── Records to process

/-! PROOFS. The index register and memory through it (spec/42_index_memory.md R95 to R100): the values I takes, an access in
range and out of it, and the bytes and registers it moves; then the statements about each instruction. -/

namespace Sys2Proof.Machine

/-! ### A handler's fault (R115) -/

/-- The tail of a handler takes an instruction's fault, its fields written out (R115). -/
theorem orRaise_error_eq_withFault {α : Type} {s : State} {c : FaultCause} {info : Word} (k : α → State)
    (hc : c ≠ .fetchRange) : orRaise s (.error ⟨c, info⟩) k = .next (s.withFault c.code info) := by
  rw [orRaise_error, State.raise_eq_withFault hc]

/-! ### The index register (R95 to R97) -/

section

variable {s : State} {x : Reg}

/-- The address of a glyph is exact: 0x50 + 5 · 255 fits 16 bits (R97). -/
theorem glyphAddr_toNat (b : Byte) : (glyphAddr b).toNat = 0x050 + 5 * b.toNat := by
  rw [glyphAddr, BitVec.toNat_ofNat]; omega

theorem exec_addI_of_le (h : s.index.toNat + s.v[x].toNat ≤ 0xFFFF) :
    exec (.addI x) s = .next (s.setIndex (BitVec.ofNat 16 (s.index.toNat + s.v[x].toNat))) := by
  obtain ⟨-, hsum⟩ := (s.indexSum_cases x).resolve_right (by omega)
  rw [exec, execAddI, hsum, orRaise_ok]

theorem exec_addI_of_gt (h : s.index.toNat + s.v[x].toNat > 0xFFFF) :
    exec (.addI x) s = .next (s.withFault 7 (zext16 s.v[x])) := by
  obtain ⟨-, hsum⟩ := (s.indexSum_cases x).resolve_left (by omega)
  rw [exec, execAddI, hsum]
  exact orRaise_error_eq_withFault _ (by decide)

end

/-- Settles O24: both words are canonical, and both addresses fit I. -/
theorem indexLoads : Obligations.IndexLoads := fun s nnn x =>
  ⟨⟨runs_of_eq_encode (wordNNN_eq_packNNN 0xA nnn) fun _ => rfl, _, rfl, zextAddr_toNat nnn, rfl⟩,
    runs_of_eq_encode (wordXKK_eq_packXKK 0xF x 0x29) fun _ => rfl, _, rfl, glyphAddr_toNat s.v[x], rfl⟩

/-- Settles O25: the sum is exact where it fits 16 bits, and is the fault where it does not. -/
theorem addToIndexOrFault : Obligations.AddToIndexOrFault := by
  intro s x
  refine ⟨runs_of_eq_encode (wordXKK_eq_packXKK 0xF x 0x1E) fun _ => rfl, fun h => ?_, exec_addI_of_gt⟩
  refine ⟨_, exec_addI_of_le h, ?_, rfl⟩
  rw [State.setIndex_index, BitVec.toNat_ofNat, Nat.mod_eq_of_lt (by omega)]

/-! ### An access in range and out of it (R39, R40) -/

section

variable {s : State} {a n : Nat}

/-- A handler's write in range stores its bytes. -/
theorem orRaise_memWrite_of_le {bytes : List Byte} (k : State → State) (h : a + bytes.length - 1 ≤ 0xFFF) :
    orRaise s (memWrite s a bytes) k = .next (k (s.storeBytes a bytes)) := by
  obtain ⟨-, hwrite⟩ := (memWrite_cases s a bytes).resolve_right (by omega)
  rw [hwrite, orRaise_ok]

/-- A handler's write past 0xFFF is fault 5. -/
theorem orRaise_memWrite_of_gt {bytes : List Byte} (k : State → State) (h : a + bytes.length - 1 > 0xFFF) :
    orRaise s (memWrite s a bytes) k = .next (s.withFault 5 (rangeInfo a)) := by
  obtain ⟨-, hwrite⟩ := (memWrite_cases s a bytes).resolve_left (by omega)
  rw [hwrite]
  exact orRaise_error_eq_withFault k (by decide)

/-- A read in range answers the bytes from its address up. -/
theorem memRead_of_le (h : a + n - 1 ≤ 0xFFF) :
    ∃ bytes, memRead s a n = .ok bytes ∧ ∀ k < n, bytes.getD k 0 = s.readByte (a + k) := by
  obtain ⟨-, hread⟩ := (memRead_cases s a n).resolve_right (by omega)
  exact ⟨_, hread, fun k hk => by simp [hk]⟩

/-- A handler's read past 0xFFF is fault 4. -/
theorem orRaise_memRead_of_gt (k : List Byte → State) (h : a + n - 1 > 0xFFF) :
    orRaise s (memRead s a n) k = .next (s.withFault 4 (rangeInfo a)) := by
  obtain ⟨-, hread⟩ := (memRead_cases s a n).resolve_left (by omega)
  rw [hread]
  exact orRaise_error_eq_withFault k (by decide)

end

/-! ### The decimal digits (R98) -/

/-- The digits as numbers: each fits its byte. -/
theorem decimalDigits_map_toNat (b : Byte) :
    (decimalDigits b).map BitVec.toNat = [b.toNat / 100, b.toNat / 10 % 10, b.toNat % 10] := by
  simp [decimalDigits]; omega

/-- A digit stored is at its offset. -/
theorem readByte_storeBytes_decimalDigits {s : State} (a : Nat) (b : Byte) (hm : Memory.WF s.config.font s.mem) {k : Nat}
    (hk : k < 3) :
    ((s.storeBytes a (decimalDigits b)).readByte (a + k)).toNat =
      [b.toNat / 100, b.toNat / 10 % 10, b.toNat % 10][k] := by
  rw [s.readByte_storeBytes_same (decimalDigits b) a k hk hm]
  exact (List.getElem_map _).symm.trans (List.getElem_of_eq (decimalDigits_map_toNat b) hk)

/-- Settles O26: the three digits read back, or the fault. -/
theorem decimalDigitsAreStored : Obligations.DecimalDigitsAreStored := by
  intro s x hm
  refine ⟨runs_of_eq_encode (wordXKK_eq_packXKK 0xF x 0x33) fun _ => rfl, fun h => ?_,
    orRaise_memWrite_of_gt (bytes := decimalDigits s.v[x]) _⟩
  have hdigit {k : Nat} (hk : k < 3) := readByte_storeBytes_decimalDigits (s.indexAddr 0) s.v[x] hm hk
  exact ⟨_, orRaise_memWrite_of_le _ h, hdigit (k := 0) (by decide), hdigit (k := 1) (by decide),
    hdigit (k := 2) (by decide), s.readByte_storeBytes_other (decimalDigits s.v[x]) _, rfl⟩

/-! ### The registers through I (R99, R100) -/

section

variable {s : State} {x : Reg}

theorem exec_storeRegs_of_gt (h : s.indexAddr 0 + x.val > 0xFFF) :
    exec (.storeRegs x) s = .next (s.withFault 5 (rangeInfo (s.indexAddr 0))) :=
  orRaise_memWrite_of_gt _ (by rw [State.regsUpTo_length]; exact h)

/-- Fx65 in range loads each register from its offset (R100). -/
theorem exec_loadRegs_of_le (h : s.indexAddr 0 + x.val ≤ 0xFFF) :
    ∃ bytes, exec (.loadRegs x) s = .next (s.setRegsUpTo x bytes) ∧
      ∀ k : Reg, k ≤ x → (s.setRegsUpTo x bytes).v[k] = s.readByte (s.indexAddr 0 + k.val) := by
  obtain ⟨bytes, hread, hbytes⟩ := memRead_of_le (s := s) (a := s.indexAddr 0) (n := x.val + 1) h
  refine ⟨bytes, by rw [exec, execLoadRegs, hread, orRaise_ok], fun k hk => ?_⟩
  rw [State.setRegsUpTo_get, if_pos hk, hbytes k.val (Nat.lt_succ_of_le hk)]

end

/-- Settles O27: the stored registers read back, or the fault. -/
theorem registersAreStored : Obligations.RegistersAreStored := by
  intro s x hm
  refine ⟨runs_of_eq_encode (wordXKK_eq_packXKK 0xF x 0x55) fun _ => rfl, fun h => ?_, exec_storeRegs_of_gt⟩
  refine ⟨_, exec_storeRegs_of_le h, fun k hk => readByte_storeBytes_regsUpTo hm hk, fun a ha => ?_, rfl⟩
  exact s.readByte_storeBytes_other _ _ a (by rw [State.regsUpTo_length]; exact ha)

/-- Settles O28: the registers up to Vx are loaded and those above it kept, or the fault. -/
theorem registersAreLoaded : Obligations.RegistersAreLoaded := by
  intro s x
  refine ⟨runs_of_eq_encode (wordXKK_eq_packXKK 0xF x 0x65) fun _ => rfl, fun h => ?_,
    orRaise_memRead_of_gt (n := x.val + 1) _⟩
  obtain ⟨bytes, hexec, hloaded⟩ := exec_loadRegs_of_le h
  refine ⟨_, hexec, hloaded, fun k hk => ?_, rfl⟩
  rw [State.setRegsUpTo_get, if_neg (not_le_of_gt hk)]

end Sys2Proof.Machine
end

section

/-! PROOFS. The display (spec/43_display.md R101 to R105): the sprite of a draw on any framebuffer, the pixels it toggles
and the collisions it counts, from the closed form of the drawing loops; then the statements about CLS and DRW. -/

namespace Sys2Proof.Machine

────

* _Requirement_:
Your response should contain each line of the entries above that holds the string "PROOFS".

* _Result of the exercise_:
/-! PROOFS. The index register and memory through it (spec/42_index_memory.md R95 to R100): the values I takes, an access in
/-! PROOFS. The display (spec/43_display.md R101 to R105): the sprite of a draw on any framebuffer, the pixels it toggles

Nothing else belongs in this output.